#### YOUR TASK:
Below are some records. Copy every line in them that holds "borrows".

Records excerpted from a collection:
————

-- ==== Sys2Proof/Laws/State.lean ====
section
/-! SUPPORT. Laws/State.lean: what each named update of the state leaves as it was, field by field, and what it changes. -/

namespace Sys2Proof.Machine

-- State.setSpire
@[simp] theorem State.setSpire_mem (s : State) (n : Nat) (x : Spire) : (s.setSpire n x).mem = s.mem := rfl
@[simp] theorem State.setSpire_poison (s : State) (n : Nat) (x : Spire) : (s.setSpire n x).poison = s.poison := rfl
@[simp] theorem State.setSpire_objs (s : State) (n : Nat) (x : Spire) : (s.setSpire n x).objs = s.objs := rfl
@[simp] theorem State.setSpire_towers (s : State) (n : Nat) (x : Spire) : (s.setSpire n x).towers = s.towers := rfl
@[simp] theorem State.setSpire_nbus (s : State) (n : Nat) (x : Spire) : (s.setSpire n x).nbus = s.nbus := rfl
@[simp] theorem State.setSpire_aops (s : State) (n : Nat) (x : Spire) : (s.setSpire n x).aops = s.aops := rfl
@[simp] theorem State.setSpire_closings (s : State) (n : Nat) (x : Spire) : (s.setSpire n x).closings = s.closings := rfl
@[simp] theorem State.setSpire_pulls (s : State) (n : Nat) (x : Spire) : (s.setSpire n x).pulls = s.pulls := rfl
@[simp] theorem State.setSpire_rows (s : State) (n : Nat) (x : Spire) : (s.setSpire n x).rows = s.rows := rfl
@[simp] theorem State.setSpire_colls (s : State) (n : Nat) (x : Spire) : (s.setSpire n x).colls = s.colls := rfl
@[simp] theorem State.setSpire_collIx (s : State) (n : Nat) (x : Spire) : (s.setSpire n x).collIx = s.collIx := rfl
@[simp] theorem State.setSpire_relTabs (s : State) (n : Nat) (x : Spire) : (s.setSpire n x).relTabs = s.relTabs := rfl
@[simp] theorem State.setSpire_relDone (s : State) (n : Nat) (x : Spire) : (s.setSpire n x).relDone = s.relDone := rfl
@[simp] theorem State.setSpire_collIn (s : State) (n : Nat) (x : Spire) : (s.setSpire n x).collIn = s.collIn := rfl
@[simp] theorem State.setSpire_collRel (s : State) (n : Nat) (x : Spire) : (s.setSpire n x).collRel = s.collRel := rfl
@[simp] theorem State.setSpire_relq (s : State) (n : Nat) (x : Spire) : (s.setSpire n x).relq = s.relq := rfl
@[simp] theorem State.setSpire_wret (s : State) (n : Nat) (x : Spire) : (s.setSpire n x).wret = s.wret := rfl
@[simp] theorem State.setSpire_borrows (s : State) (n : Nat) (x : Spire) : (s.setSpire n x).borrows = s.borrows := rfl
@[simp] theorem State.setSpire_fab (s : State) (n : Nat) (x : Spire) : (s.setSpire n x).fab = s.fab := rfl
@[simp] theorem State.setSpire_cfg (s : State) (n : Nat) (x : Spire) : (s.setSpire n x).cfg = s.cfg := rfl
@[simp] theorem State.setSpire_rowBusy (s : State) (n : Nat) (x : Spire) : (s.setSpire n x).rowBusy = s.rowBusy := rfl
@[simp] theorem State.setSpire_access (s : State) (n : Nat) (x : Spire) : (s.setSpire n x).access = s.access := rfl
@[simp] theorem State.setSpire_agenda (s : State) (n : Nat) (x : Spire) : (s.setSpire n x).agenda = s.agenda := rfl
@[simp] theorem State.setSpire_cur (s : State) (n : Nat) (x : Spire) : (s.setSpire n x).cur = s.cur := rfl
@[simp] theorem State.setSpire_iss (s : State) (n : Nat) (x : Spire) : (s.setSpire n x).iss = s.iss := rfl
@[simp] theorem State.setSpire_nbuCur (s : State) (n : Nat) (x : Spire) : (s.setSpire n x).nbuCur = s.nbuCur := rfl
@[simp] theorem State.setSpire_nbuTurn (s : State) (n : Nat) (x : Spire) : (s.setSpire n x).nbuTurn = s.nbuTurn := rfl
@[simp] theorem State.setSpire_pulse (s : State) (n : Nat) (x : Spire) : (s.setSpire n x).pulse = s.pulse := rfl
@[simp] theorem State.setSpire_inserts (s : State) (n : Nat) (x : Spire) : (s.setSpire n x).inserts = s.inserts := rfl
@[simp] theorem State.setSpire_fresh (s : State) (n : Nat) (x : Spire) : (s.setSpire n x).fresh = s.fresh := rfl
@[simp] theorem State.setSpire_free (s : State) (n : Nat) (x : Spire) : (s.setSpire n x).free = s.free := rfl

-- State.modSpire
@[simp] theorem State.modSpire_mem (s : State) (n : Nat) (f : Spire → Spire) : (s.modSpire n f).mem = s.mem := rfl
@[simp] theorem State.modSpire_poison (s : State) (n : Nat) (f : Spire → Spire) : (s.modSpire n f).poison = s.poison := rfl
@[simp] theorem State.modSpire_objs (s : State) (n : Nat) (f : Spire → Spire) : (s.modSpire n f).objs = s.objs := rfl
@[simp] theorem State.modSpire_towers (s : State) (n : Nat) (f : Spire → Spire) : (s.modSpire n f).towers = s.towers := rfl
@[simp] theorem State.modSpire_nbus (s : State) (n : Nat) (f : Spire → Spire) : (s.modSpire n f).nbus = s.nbus := rfl
@[simp] theorem State.modSpire_aops (s : State) (n : Nat) (f : Spire → Spire) : (s.modSpire n f).aops = s.aops := rfl
@[simp] theorem State.modSpire_closings (s : State) (n : Nat) (f : Spire → Spire) : (s.modSpire n f).closings = s.closings := rfl
@[simp] theorem State.modSpire_pulls (s : State) (n : Nat) (f : Spire → Spire) : (s.modSpire n f).pulls = s.pulls := rfl
@[simp] theorem State.modSpire_rows (s : State) (n : Nat) (f : Spire → Spire) : (s.modSpire n f).rows = s.rows := rfl
@[simp] theorem State.modSpire_colls (s : State) (n : Nat) (f : Spire → Spire) : (s.modSpire n f).colls = s.colls := rfl
@[simp] theorem State.modSpire_collIx (s : State) (n : Nat) (f : Spire → Spire) : (s.modSpire n f).collIx = s.collIx := rfl
@[simp] theorem State.modSpire_relTabs (s : State) (n : Nat) (f : Spire → Spire) : (s.modSpire n f).relTabs = s.relTabs := rfl
@[simp] theorem State.modSpire_relDone (s : State) (n : Nat) (f : Spire → Spire) : (s.modSpire n f).relDone = s.relDone := rfl
@[simp] theorem State.modSpire_collIn (s : State) (n : Nat) (f : Spire → Spire) : (s.modSpire n f).collIn = s.collIn := rfl
@[simp] theorem State.modSpire_collRel (s : State) (n : Nat) (f : Spire → Spire) : (s.modSpire n f).collRel = s.collRel := rfl
@[simp] theorem State.modSpire_relq (s : State) (n : Nat) (f : Spire → Spire) : (s.modSpire n f).relq = s.relq := rfl
@[simp] theorem State.modSpire_wret (s : State) (n : Nat) (f : Spire → Spire) : (s.modSpire n f).wret = s.wret := rfl
@[simp] theorem State.modSpire_borrows (s : State) (n : Nat) (f : Spire → Spire) : (s.modSpire n f).borrows = s.borrows := rfl
@[simp] theorem State.modSpire_fab (s : State) (n : Nat) (f : Spire → Spire) : (s.modSpire n f).fab = s.fab := rfl
@[simp] theorem State.modSpire_cfg (s : State) (n : Nat) (f : Spire → Spire) : (s.modSpire n f).cfg = s.cfg := rfl
@[simp] theorem State.modSpire_rowBusy (s : State) (n : Nat) (f : Spire → Spire) : (s.modSpire n f).rowBusy = s.rowBusy := rfl
@[simp] theorem State.modSpire_access (s : State) (n : Nat) (f : Spire → Spire) : (s.modSpire n f).access = s.access := rfl
@[simp] theorem State.modSpire_agenda (s : State) (n : Nat) (f : Spire → Spire) : (s.modSpire n f).agenda = s.agenda := rfl
@[simp] theorem State.modSpire_cur (s : State) (n : Nat) (f : Spire → Spire) : (s.modSpire n f).cur = s.cur := rfl
@[simp] theorem State.modSpire_iss (s : State) (n : Nat) (f : Spire → Spire) : (s.modSpire n f).iss = s.iss := rfl
@[simp] theorem State.modSpire_nbuCur (s : State) (n : Nat) (f : Spire → Spire) : (s.modSpire n f).nbuCur = s.nbuCur := rfl
@[simp] theorem State.modSpire_nbuTurn (s : State) (n : Nat) (f : Spire → Spire) : (s.modSpire n f).nbuTurn = s.nbuTurn := rfl
@[simp] theorem State.modSpire_pulse (s : State) (n : Nat) (f : Spire → Spire) : (s.modSpire n f).pulse = s.pulse := rfl
@[simp] theorem State.modSpire_inserts (s : State) (n : Nat) (f : Spire → Spire) : (s.modSpire n f).inserts = s.inserts := rfl
@[simp] theorem State.modSpire_fresh (s : State) (n : Nat) (f : Spire → Spire) : (s.modSpire n f).fresh = s.fresh := rfl
@[simp] theorem State.modSpire_free (s : State) (n : Nat) (f : Spire → Spire) : (s.modSpire n f).free = s.free := rfl

-- State.setCtx
@[simp] theorem State.setCtx_mem (s : State) (sp c : Nat) (y : Ctx) : (s.setCtx sp c y).mem = s.mem := rfl
@[simp] theorem State.setCtx_poison (s : State) (sp c : Nat) (y : Ctx) : (s.setCtx sp c y).poison = s.poison := rfl
@[simp] theorem State.setCtx_objs (s : State) (sp c : Nat) (y : Ctx) : (s.setCtx sp c y).objs = s.objs := rfl
@[simp] theorem State.setCtx_towers (s : State) (sp c : Nat) (y : Ctx) : (s.setCtx sp c y).towers = s.towers := rfl
@[simp] theorem State.setCtx_nbus (s : State) (sp c : Nat) (y : Ctx) : (s.setCtx sp c y).nbus = s.nbus := rfl
@[simp] theorem State.setCtx_aops (s : State) (sp c : Nat) (y : Ctx) : (s.setCtx sp c y).aops = s.aops := rfl
@[simp] theorem State.setCtx_closings (s : State) (sp c : Nat) (y : Ctx) : (s.setCtx sp c y).closings = s.closings := rfl
@[simp] theorem State.setCtx_pulls (s : State) (sp c : Nat) (y : Ctx) : (s.setCtx sp c y).pulls = s.pulls := rfl
@[simp] theorem State.setCtx_rows (s : State) (sp c : Nat) (y : Ctx) : (s.setCtx sp c y).rows = s.rows := rfl
@[simp] theorem State.setCtx_colls (s : State) (sp c : Nat) (y : Ctx) : (s.setCtx sp c y).colls = s.colls := rfl
@[simp] theorem State.setCtx_collIx (s : State) (sp c : Nat) (y : Ctx) : (s.setCtx sp c y).collIx = s.collIx := rfl
@[simp] theorem State.setCtx_relTabs (s : State) (sp c : Nat) (y : Ctx) : (s.setCtx sp c y).relTabs = s.relTabs := rfl
@[simp] theorem State.setCtx_relDone (s : State) (sp c : Nat) (y : Ctx) : (s.setCtx sp c y).relDone = s.relDone := rfl
@[simp] theorem State.setCtx_collIn (s : State) (sp c : Nat) (y : Ctx) : (s.setCtx sp c y).collIn = s.collIn := rfl
@[simp] theorem State.setCtx_collRel (s : State) (sp c : Nat) (y : Ctx) : (s.setCtx sp c y).collRel = s.collRel := rfl
@[simp] theorem State.setCtx_relq (s : State) (sp c : Nat) (y : Ctx) : (s.setCtx sp c y).relq = s.relq := rfl
@[simp] theorem State.setCtx_wret (s : State) (sp c : Nat) (y : Ctx) : (s.setCtx sp c y).wret = s.wret := rfl
@[simp] theorem State.setCtx_borrows (s : State) (sp c : Nat) (y : Ctx) : (s.setCtx sp c y).borrows = s.borrows := rfl
@[simp] theorem State.setCtx_fab (s : State) (sp c : Nat) (y : Ctx) : (s.setCtx sp c y).fab = s.fab := rfl
@[simp] theorem State.setCtx_cfg (s : State) (sp c : Nat) (y : Ctx) : (s.setCtx sp c y).cfg = s.cfg := rfl
@[simp] theorem State.setCtx_rowBusy (s : State) (sp c : Nat) (y : Ctx) : (s.setCtx sp c y).rowBusy = s.rowBusy := rfl
@[simp] theorem State.setCtx_access (s : State) (sp c : Nat) (y : Ctx) : (s.setCtx sp c y).access = s.access := rfl
@[simp] theorem State.setCtx_agenda (s : State) (sp c : Nat) (y : Ctx) : (s.setCtx sp c y).agenda = s.agenda := rfl
@[simp] theorem State.setCtx_cur (s : State) (sp c : Nat) (y : Ctx) : (s.setCtx sp c y).cur = s.cur := rfl
@[simp] theorem State.setCtx_iss (s : State) (sp c : Nat) (y : Ctx) : (s.setCtx sp c y).iss = s.iss := rfl
@[simp] theorem State.setCtx_nbuCur (s : State) (sp c : Nat) (y : Ctx) : (s.setCtx sp c y).nbuCur = s.nbuCur := rfl
@[simp] theorem State.setCtx_nbuTurn (s : State) (sp c : Nat) (y : Ctx) : (s.setCtx sp c y).nbuTurn = s.nbuTurn := rfl
@[simp] theorem State.setCtx_pulse (s : State) (sp c : Nat) (y : Ctx) : (s.setCtx sp c y).pulse = s.pulse := rfl
@[simp] theorem State.setCtx_inserts (s : State) (sp c : Nat) (y : Ctx) : (s.setCtx sp c y).inserts = s.inserts := rfl
@[simp] theorem State.setCtx_fresh (s : State) (sp c : Nat) (y : Ctx) : (s.setCtx sp c y).fresh = s.fresh := rfl
@[simp] theorem State.setCtx_free (s : State) (sp c : Nat) (y : Ctx) : (s.setCtx sp c y).free = s.free := rfl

————

#### ANSWER BOX:
@[simp] theorem State.setSpire_borrows (s : State) (n : Nat) (x : Spire) : (s.setSpire n x).borrows = s.borrows := rfl
@[simp] theorem State.modSpire_borrows (s : State) (n : Nat) (f : Spire → Spire) : (s.modSpire n f).borrows = s.borrows := rfl
@[simp] theorem State.setCtx_borrows (s : State) (sp c : Nat) (y : Ctx) : (s.setCtx sp c y).borrows = s.borrows := rfl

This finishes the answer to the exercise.